*Provided material*:
-- ==== Sys2Proof/Syntax.lean ====
section
/-! DEFINITION. The commands of the part, one constructor for each row of the opcode table: first the 69
station requests in the order of R205 (with their arguments as R213 carries them), then the block events. -/

namespace Sys2Proof

/-- The sender of a request: the port it came in on and the tag its frame carried (R200, R213). -/
structure Sender where
  port : Port
  tag : Byte
  deriving DecidableEq, Repr

/-- The two edges a conditioner delivers (R126), also the two edges of a converter line (R55). -/
inductive Edge where
  | rising
  | falling
  deriving DecidableEq, Repr

/-- The kind of a filed deck request (R109). -/
inductive FilingKind where
  | admission
  | recall
  deriving DecidableEq, Repr

/-- The causes with which a lane reports a withdrawal (R8). -/
inductive WithdrawCause where
  | absence
  | proceedTimeout
  | supply
  | lapsed
  | cancel
  deriving DecidableEq, Repr

/-- The class of a weighing, a tare or a ticket. -/
inductive WeighClass where
  | approved
  | indicative
  deriving DecidableEq, Repr

/-- The reasons of a capture failure, in the order of R101. -/
inductive FailReason where
  | unstable
  | clock
  | leftDeck
  | channelFault
  | overload
  | underload
  | supply
  | tailgate
  | aborted
  deriving DecidableEq, Repr

/-- The mark a yard tick carries (R50) and a window takes from its ticks (R59). -/
inductive TickMark where
  | reference
  | backup
  deriving DecidableEq, Repr

/-- The status of a window record, in the order of R58. -/
inductive WindowStatus where
  | valid
  | channelInvalid
  | noChannels
  | short
  deriving DecidableEq, Repr

/-- The causes for which a channel is judged invalid, in the order of R57. -/
inductive CountCause where
  | saturated
  | low
  | high
  deriving DecidableEq, Repr

/-- One channel entry of a window record (R58): the count, and the cause that makes it invalid, if any. -/
structure WindowEntry where
  channel : Channel
  count : Nat
  cause : Option CountCause
  deriving DecidableEq, Repr

/-- A window record (R58). `marked` is the engine's window mark at the close (R86) and `serial` the model's own
running number of the window's opening, by which a collection knows the windows opened after its request (R191). -/
structure WindowRecord where
  deck : Deck
  number : Nat
  closing : Nat
  length : Nat
  timing : TickMark
  status : WindowStatus
  channels : List WindowEntry
  marked : Bool
  serial : Nat
  deriving DecidableEq, Repr

/-- A capture completion, with what R100 has it carry. -/
structure CaptureResult where
  deck : Deck
  number : Nat
  lane : Lane
  weight : Int
  division : Nat
  cls : WeighClass
  window : Nat
  deriving DecidableEq, Repr

/-- The conditions from outside the engine that R97 delivers to it (SUPPLY_LOW has its own command). -/
inductive ExternalEnd where
  | tailgate
  | engineOff
  | deckLeft
  deriving DecidableEq, Repr

/-- The barrier states, in the order of R149. -/
inductive BarrierState where
  | down
  | raising
  | up
  | lowering
  | stopped
  | fault
  deriving DecidableEq, Repr

/-- The supply states (R169). -/
inductive SupplyState where
  | normal
  | supplyLow
  deriving DecidableEq, Repr

/-- The yard modes (R169). -/
inductive YardMode where
  | open
  | closing
  | closed
  deriving DecidableEq, Repr

/-- The readers of a yard mode change, in the order of R170; the frequency capture unit is one reader, for both decks. -/
inductive ModeReader where
  | records
  | captureUnit
  | engine (d : Deck)
  | arbiter (d : Deck)
  | entryBarrier (d : Deck)
  | lane (l : Lane)
  deriving DecidableEq, Repr

/-- A delivery of a change of the yard mode (R170): who takes it, and the mode it enters. -/
structure ModeDelivery where
  reader : ModeReader
  mode : YardMode
  deriving DecidableEq, Repr

/-- The readers of a supply state change (R177). -/
inductive SupplyReader where
  | engine (d : Deck)
  | arbiter (d : Deck)
  | barrier (b : Barrier)
  deriving DecidableEq, Repr

/-- The readers of a barrier state change (R166). -/
inductive BarrierReader where
  | arbiter
  | lane (l : Lane)
  | supervisor
  deriving DecidableEq, Repr

/-- The two limit switches of a barrier (R151). -/
inductive LimitSwitch where
  | upper
  | lower
  deriving DecidableEq, Repr

/-- The blocks that post notices (R207 keeps the order of one block's notices at each port). -/
inductive Block where
  | records
  | captureUnit
  | engine (d : Deck)
  | arbiter (d : Deck)
  | lane (l : Lane)
  | barrier (b : Barrier)
  | supervisor
  deriving DecidableEq, Repr

/-- VMAIN_IN against the warning and restore thresholds at a tick (R177, R178). -/
inductive SupplyLevel where
  | belowWarning
  | between
  | aboveRestore
  deriving DecidableEq, Repr

/-- The field lines as one yard tick finds them: the twelve conditioned inputs and the limit lines (`true` is the
high level), the calibration switch line, the main supply, and the edges counted on REFCLK_IN during the tick (R175). -/
structure Lines where
  inputs : PerInput Bool
  upper : PerBarrier Bool
  lower : PerBarrier Bool
  calSwitch : Bool
  supply : SupplyLevel
  refEdges : Nat
  deriving DecidableEq, Repr

/-- How the main domain comes to start (R179, R181): whether the main supply had fallen below the stop level,
whether the backup supply held the backup domain's contents while the main supply was absent, and the lines as the
first tick finds them (R151, R185). -/
structure Start where
  fellBelowStop : Bool
  backupHeld : Bool
  first : Lines
  deriving DecidableEq, Repr

/-- The commands, one constructor for each row of the opcode table. A request's arguments are raw, as R213 carries
them: numbers, enumeration bytes and texts may lie outside their legal sets, and the owning rule judges them. -/
inductive Instr where
  -- The Yard Table and the Life of a Transaction
  | identify (q : Sender) (lane : Nat) (plate : List Byte) (tag : Option Nat) (mode account material intent priority : Nat)
  | listYard (q : Sender)
  | readTransaction (q : Sender) (number : Nat)
  | findPlate (q : Sender) (plate : List Byte)
  | hold (q : Sender) (number reason : Nat)
  | releaseHold (q : Sender) (number : Nat)
  | amend (q : Sender) (number : Nat) (account : Option Nat) (line : Option (Nat × Nat))
  | cancelTransaction (q : Sender) (number : Nat)
  | quarantine (q : Sender) (number : Nat)
  | close (q : Sender) (number : Nat)
  | forceExit (q : Sender) (number : Nat)
  -- Stored Tares and the Ticket Log
  | storeTare (q : Sender) (plate : List Byte) (tag : Option Nat) (weight : Int) (cls validity account : Nat)
  | deleteTare (q : Sender) (plate : List Byte)
  | readTare (q : Sender) (plate : List Byte)
  | listTares (q : Sender) (start : Nat)
  | setTareValidity (q : Sender) (lane days : Nat)
  | setClock (q : Sender) (year month day hour minute second : Nat)
  | setTicketBase (q : Sender) (n : Nat)
  | voidTicket (q : Sender) (number reason : Nat)
  | readClock (q : Sender)
  | collectNext (q : Sender)
  | readTicket (q : Sender) (number : Nat)
  | confirmCollected (q : Sender) (n : Nat)
  -- Frequency Capture and the Time Base
  | setChannelMap (q : Sender) (channel map polarity : Nat)
  | setChannelLimits (q : Sender) (channel low high : Nat)
  | clearFaults (q : Sender) (channel scope : Nat)
  | readChannels (q : Sender) (deck : Nat)
  -- Weight Arithmetic
  | setOccupancy (q : Sender) (deck threshold : Nat)
  | readDeck (q : Sender) (deck : Nat)
  -- The Capture Operation, Zero and Stability
  | setCaptureOptions (q : Sender) (deck attempt n accept : Nat)
  | capture (q : Sender) (deck : Nat)
  | abortCapture (q : Sender) (deck : Nat)
  | zeroDeck (q : Sender) (deck : Nat)
  | readCapture (q : Sender) (deck : Nat)
  -- Deck Arbitration
  | setProceedTime (q : Sender) (deck seconds : Nat)
  | clearTailgate (q : Sender) (deck : Nat)
  | setDeckService (q : Sender) (deck setting : Nat)
  | readDeckState (q : Sender) (deck : Nat)
  -- Lanes, Loops and Signal Heads
  | setConditioner (q : Sender) (input polarity debounce : Nat)
  | setLaneTimers (q : Sender) (lane absence stuck : Nat)
  | setLaneFeed (q : Sender) (lane feed : Nat)
  | setLaneMode (q : Sender) (lane mode : Nat)
  | setLamp (q : Sender) (lane lamp source blink stretch : Nat)
  | setSignalHead (q : Sender) (lane period : Nat)
  | setLampInvert (q : Sender) (flag : Nat)
  | readInputs (q : Sender)
  | readLane (q : Sender) (lane : Nat)
  -- Barriers, Permissives and Keepalive Lines
  | setBarrier (q : Sender) (barrier failAction motionLimit closeDelay halfPeriod : Nat)
  | barrierReset (q : Sender) (barrier : Nat)
  | barrierCommand (q : Sender) (barrier action : Nat)
  | readBarriers (q : Sender)
  -- Yard Modes and Supervision
  | setYardMode (q : Sender) (mode : Nat)
  | yardReset (q : Sender)
  | setAlarmMask (q : Sender) (sources setting : Nat)
  | readSupervisor (q : Sender)
  -- Calibration
  | setMetrology (q : Sender) (deck mode max1 max2 e1 e2 window f s : Nat)
  | setChannelFactor (q : Sender) (channel k : Nat)
  | setChannelZero (q : Sender) (channel z : Nat)
  | calZeroDeck (q : Sender) (deck : Nat)
  | calSpanDeck (q : Sender) (deck : Nat) (load : Int)
  | abortCalibration (q : Sender) (deck : Nat)
  | readCalibration (q : Sender) (deck : Nat)
  -- Station Ports, Requests and Notices
  | setPortRole (q : Sender) (port role : Nat)
  | bindKiosk (q : Sender) (port lane : Nat)
  | setPortRate (q : Sender) (port rate : Nat)
  | readPorts (q : Sender)
  | setNoticeFloor (q : Sender) (floor : Nat)
  | quiet (q : Sender) (n : Nat)
  | readStatus (q : Sender)
  -- Events at the yard records
  | withdrawalReport (number : Nat) (cause : WithdrawCause)
  | entryPassageReport (d : Deck) (number : Nat)
  | recordsCaptureCompletion (r : CaptureResult)
  | recordsCaptureFailure (d : Deck) (number : Nat) (reason : FailReason)
  | exitPassageReport (d : Deck) (number : Nat)
  | yardClockSecond
  -- Events at the frequency capture unit and the weigh engines
  | windowClose (d : Deck)
  | engineWindow (w : WindowRecord)
  | captureStart (d : Deck)
  | recordsAbort (d : Deck) (number : Nat)
  | captureExternalEnd (d : Deck) (cause : ExternalEnd)
  | attemptTimerExpiry (d : Deck)
  | leaveDeckTimerExpiry (d : Deck)
  | positioningEdge (d : Deck) (i : Input) (e : Edge)
  -- Events at the deck arbiters
  | filing (d : Deck) (l : Lane) (number : Nat) (kind : FilingKind) (priority : Nat)
  | withdrawal (d : Deck) (l : Lane)
  | choice (d : Deck)
  | acceptance (d : Deck) (l : Lane) (number : Nat)
  | decline (d : Deck) (l : Lane) (number : Nat)
  | proceedTimeout (d : Deck)
  | entryLoopEdgeAtArbiter (d : Deck) (e : Edge)
  | exitLoopEdgeAtArbiter (d : Deck) (e : Edge)
  | exitReleaseAtArbiter (d : Deck) (number : Option Nat)
  | captureCompletionAtArbiter (r : CaptureResult)
  | captureFailureAtArbiter (d : Deck) (number : Nat) (reason : FailReason)
  | forceExitNoticeAtArbiter (d : Deck) (number : Nat)
  | barrierStateTaken (reader : BarrierReader) (b : Barrier) (st : BarrierState)
  | deckEmpty (d : Deck)
  -- Events at the conditioners and the lanes
  | conditionerEdge (i : Input)
  | stopLoopEdge (l : Lane) (e : Edge)
  | stuckTimerExpiry (l : Lane)
  | filingOrder (l : Lane) (number : Nat) (kind : FilingKind) (priority : Nat)
  | absenceTimerExpiry (l : Lane)
  | cancelOrder (l : Lane) (number : Nat)
  | offerAtLane (l : Lane) (d : Deck) (number : Nat)
  | grantWithdrawnAtLane (l : Lane) (d : Deck) (number : Nat) (cause : WithdrawCause)
  | entryPassageAtLane (l : Lane) (d : Deck) (number : Nat)
  | stretchTimerExpiry (l : Lane) (lamp : Lamp)
  -- Events at the barrier controllers
  | limitEvent (b : Barrier) (which : LimitSwitch)
  | permissiveRise (b : Barrier)
  | permissiveFall (b : Barrier)
  | barrierLoopEdge (b : Barrier) (e : Edge)
  | closeDelayExpiry (b : Barrier)
  | motionTimeout (b : Barrier)
  | keepaliveToggle (b : Barrier)
  -- Events at the supervisor
  | yardModeTaken (taken : ModeDelivery)
  | drain
  | yardResetEffect (start : Start)
  | watchExpiry (lines : Lines)
  | qualification
  | startTimerExpiry
  | supplyLow
  | supplyRestored
  | supplyStateTaken (reader : SupplyReader) (st : SupplyState)
  | mainDomainStop
  | mainReset (start : Start)
  | calSwitch
  -- Events at the station ports
  | frameComplete (p : Port)
  | gapTimerExpiry (p : Port)
  | frameSent (p : Port)
  | noticeAdmission (p : Port) (block : Block)
  | quietTimerExpiry (p : Port)
  -- The tick, the converters and the receivers
  | yardTick (lines : Lines)
  | converterEdge (ch : Channel) (e : Edge)
  | characterReceived (p : Port) (c : Byte) (error : Bool)
  deriving DecidableEq, Repr

end Sys2Proof
end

*Exercise details*: Could you please retype the lines from the start of the data through the line with "of R101. -/", both included, and nothing else?

*Result of this task*:
-- ==== Sys2Proof/Syntax.lean ====
section
/-! DEFINITION. The commands of the part, one constructor for each row of the opcode table: first the 69
station requests in the order of R205 (with their arguments as R213 carries them), then the block events. -/

namespace Sys2Proof

/-- The sender of a request: the port it came in on and the tag its frame carried (R200, R213). -/
structure Sender where
  port : Port
  tag : Byte
  deriving DecidableEq, Repr

/-- The two edges a conditioner delivers (R126), also the two edges of a converter line (R55). -/
inductive Edge where
  | rising
  | falling
  deriving DecidableEq, Repr

/-- The kind of a filed deck request (R109). -/
inductive FilingKind where
  | admission
  | recall
  deriving DecidableEq, Repr

/-- The causes with which a lane reports a withdrawal (R8). -/
inductive WithdrawCause where
  | absence
  | proceedTimeout
  | supply
  | lapsed
  | cancel
  deriving DecidableEq, Repr

/-- The class of a weighing, a tare or a ticket. -/
inductive WeighClass where
  | approved
  | indicative
  deriving DecidableEq, Repr

/-- The reasons of a capture failure, in the order of R101. -/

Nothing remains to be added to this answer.